LGBTQ people in San Diego have historically faced discrimination from both the San Diego and California governments. San Diego was ranked the seventh most LGBTQ-friendly metro areas in the United States in 2023.

== Background ==
One of the largest LGBT communities in San Diego is Hillcrest. Hillcrest is called by some as San Diego's gayborhood.

In 2023, San Diego was ranked the seventh most LGBTQ-friendly metro areas in the United States. The ranking accounted for information such as pride events, gay bars per capita, and the amount of anti-LGBTQ legislation passed at the state level.
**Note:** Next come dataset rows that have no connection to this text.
/-- The secrets that the root gives (R480): KS and the transport private key; the public key is published. -/
def State.deriveSecrets (s : State) (number : Nat) : State :=
  let root := toOctets 32 number
  let d := beN (hmac root (ascii "XPORT")) 0 32 % (orderN - 1) + 1
  let ks := hmac root (ascii "SEAL" ++ [s.modes.life.code] ++ toOctets 4 (s.rd HPN_LC_COUNT))
  { s with hpn := { s.hpn with island := some ⟨ks, d, []⟩, xport := (basePoint.times 256 d).octets } }

/-- Every word of the key island is overwritten (R481, R501). -/
def State.dropIsland (s : State) : State := { s with hpn := { s.hpn with island := none } }

/-- The island is zeroised: no key is held until the next start; the operation in progress is aborted with result 7 (R501). -/
def State.zeroise (s : State) (busy : Bool) : State :=
  let s := if busy && s.rdB HPN_STATUS_READY && s.rdB HPN_CTRL_EN then
      match s.slqTake 2 with
      | some (p, s') => ((s'.keyResult p.kind (requestOf p).tag (requestOf p).slot 7).count HPN_ABORTED 1).notice HPN_NOTE_ABORT
      | none => s
    else s
  s.dropIsland.wr HPN_STATUS_READY 0

/-- The number of octets little-endian (R494). -/
def anchorOf (l : List Nat) : Nat := ofOctets l

/-- A granted life-cycle change (R124, R494): a request that runs, the first of D2, is aborted with result 7 (R492); the slots are emptied, both copies of the word written, and for SCRAPPED the
helper data and the anchor erased. -/
def State.lifeChange (s : State) (to_ : Life) : State :=
  let from_ := s.modes.life
  let count := (s.rd HPN_LC_COUNT + 1) % 2 ^ 32
  let s := (s.zeroise true).eraseSlots
  let hpn := match from_, to_ with
    | .provisioned, .deployed => { s.hpn with bundle := s.hpn.payload }
    | _, .provisioned => { s.hpn with anchor := some (anchorOf s.hpn.payload) }
    | _, .scrapped => { s.hpn with anchor := none, helper := none }
    | _, _ => s.hpn
  let s : State := { s with
    hpn := { hpn with payload := [] }
    modes := { s.modes with life := to_ }
    startup := { s.startup with lifeCopies := [⟨to_, count, true⟩, ⟨to_, count, true⟩] } }
  let s := (s.wr HPN_LC_COUNT count).wrB HPN_STATUS_BUNDLE (!s.hpn.bundle.isEmpty)
  (s.dptFollow.notice SYS_NOTE_MODE).silt 0x000A from_.code to_.code count

/-! ### Starts (R117, R484, R496) -/

/-- The key of slot n at t8, none where its check fails: its words fail their symbol code, its tag fails under KS, or it was sealed under
another change count (R117, R484). -/
def State.opened (s : State) (bad : List Nat) (n : Nat) (k : KeySlot) : Option Nat :=
  if bad.contains n || k.lcCount != s.rd HPN_LC_COUNT then none else k.unseal s.sealing n

/-- At t8 every slot that is not EMPTY or BAD is unsealed into the island, or becomes BAD; an EMPTY one whose words fail becomes BAD as
well (R484). -/
def State.unsealSlots (s : State) (bad : List Nat) : State :=
  let s := (s.hpn.slots.filter fun p => p.2.state != 3).foldl (fun s p =>
    match s.opened bad p.1 p.2 with
    | some key => s.setIsland fun l => Sparse.insert l p.1 key
    | none => s.badSlot p.1) s
  bad.foldl State.badSlot s

/-- The write of a slot is cut short (R483): the key request at the head of D2 was about to change it. A new slot stays EMPTY, since STATE is
written last; a VALID one under ROTATE keeps a record whose tag fails. -/
def State.slotCut (s : State) : State :=
  match s.slqTake 2 with
  | none => s
  | some (p, _) =>
    let r := requestOf p
    if p.kind ≠ 3 ∨ !s.rdB HPN_STATUS_READY ∨ !s.rdB HPN_CTRL_EN ∨ s.keyCode r ≠ 0 then s
    else
      match s.slot r.slot with
      | some k => s.setSlots (Sparse.insert s.hpn.slots r.slot { k with tag := [] })
      | none => s

/-- A bundle's entry: SLOT, USES, LABEL. -/
def bundleEntry (l : List Nat) (i : Nat) : Nat × Nat × Nat :=
  let e := l.drop (65 + 32 * i)
  (e.getD 0 0, ofOctets ((e.drop 1).take 2), ofOctets ((e.drop 3).take 4))

/-- The key of a bundle's entry, none where its unwrapping fails (R496). -/
def State.bundleKey (s : State) (l : List Nat) (i : Nat) : Option Nat :=
  s.unwrapped (l.take 64) ((l.drop (65 + 32 * i + 8)).take 24)

/-- The bundle is unwrapped at t8 of the first start in DEPLOYED (R496). -/
def State.openBundle (s : State) : State :=
  let l := s.hpn.bundle
  if l.isEmpty || s.modes.life != .deployed then s
  else
    let n := l.getD 64 0
    let slots := (List.range n).map fun i => (bundleEntry l i).1
    let s := (List.range n).foldl (fun s i =>
      let (slot, uses, label) := bundleEntry l i
      match s.bundleKey l i with
      | some key =>
        if slot < 64 ∧ (slots.filter (· == slot)).length = 1 ∧ usesAllowed 1 uses ∧ s.slotState slot = 0 then
          s.sealKey slot 1 0xFF uses 0 label key
        else (s.notice HPN_NOTE_BUNDLE_ERR).silt 0x1C02 slot
      | none => (s.notice HPN_NOTE_BUNDLE_ERR).silt 0x1C02 slot) s
    { s with hpn := { s.hpn with bundle := [] } }.wr HPN_STATUS_BUNDLE 0

/-! ### The commands -/

/-- KEY_LOAD (R489). -/
def execKeyLoad (s : State) : Host.Outcome State Fault Refusal :=
  .next (s.working 0x1C fun s => s.hpnTake (· == 1) fun s r => s.keyOperation r)

/-- KEY_DERIVE (R489). -/
def execKeyDerive (s : State) : Host.Outcome State Fault Refusal :=
  .next (s.working 0x1C fun s => s.hpnTake (· == 2) fun s r => s.keyOperation r)

/-- KEY_ROTATE (R489). -/
def execKeyRotate (s : State) : Host.Outcome State Fault Refusal :=
  .next (s.working 0x1C fun s => s.hpnTake (· == 3) fun s r => s.keyOperation r)

/-- KEY_ERASE (R489). -/
def execKeyErase (s : State) : Host.Outcome State Fault Refusal :=
  .next (s.working 0x1C fun s => s.hpnTake (· == 4) fun s r => s.keyOperation r)

/-- LC_REQUEST (R493). -/
def execLcRequest (s : State) : Host.Outcome State Fault Refusal :=
  .next (s.working 0x1C fun s => s.hpnTake (· == 5) fun s r => s.lcRequest r)

/-- KEY_QUERY (R489), and every request of no known kind. -/
def execKeyQuery (s : State) : Host.Outcome State Fault Refusal :=
  .next (s.working 0x1C fun s => s.hpnTake (fun k => k == 0 || 6 ≤ k) fun s r => s.keyOperation r)

/-- KEY_ISLAND_ERROR (R492). -/
def execKeyIslandError (s : State) : Host.Outcome State Fault Refusal :=
  .next (s.working 0x1C fun s => (s.zeroise false).silt 0x1C03)

end Sys2Proof.Machine
end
According to the San Diego Association of Governments, 22% of the 86 hate crimes committed in San Diego County in 2022 was due to someones' sexual orientation.

== History ==

In 1917, San Diego passed an ordinance to penalize any sexual activity outside of marriage—including activities by gay people. Similar 1850, 1872, and 1915 laws passed California punished homosexual activities.

San Diego's gay community grew due to the city becoming a military headquarters during World War II. Tolerant clubs served as a gathering place for gay men. 135 gay bars have opened in San Diego since 1945 due to the city's tolerance. Gay people began settling in Hillcrest in the late 1960s.

Due to homosexual activities being illegal under California and San Diego law at the time, the San Diego Police Department searched for homosexual people. The department staked out streets where homosexual people frequently traveled.

San Diego passed Ordinance 9439, which banned cross-dressing, in 1966. The people in favor of the ordnance stated, at the time, that the ordinance was necessary due to young sailors traveling to Vietnam were being robbed by men who were posing as women. Transgender people were effected by the law.

Reverend Ed Hansen, who was a closeted Minister, created the Daughters and Sons of Society, which was San Diego's first gay group.

Students of the San Diego State College founded a Gay Liberation Front branch for San Diego in March 1970. Due to the work of the Gay Liberation Front, the San Diego State Experimental College created the first gay studies classes in the United States.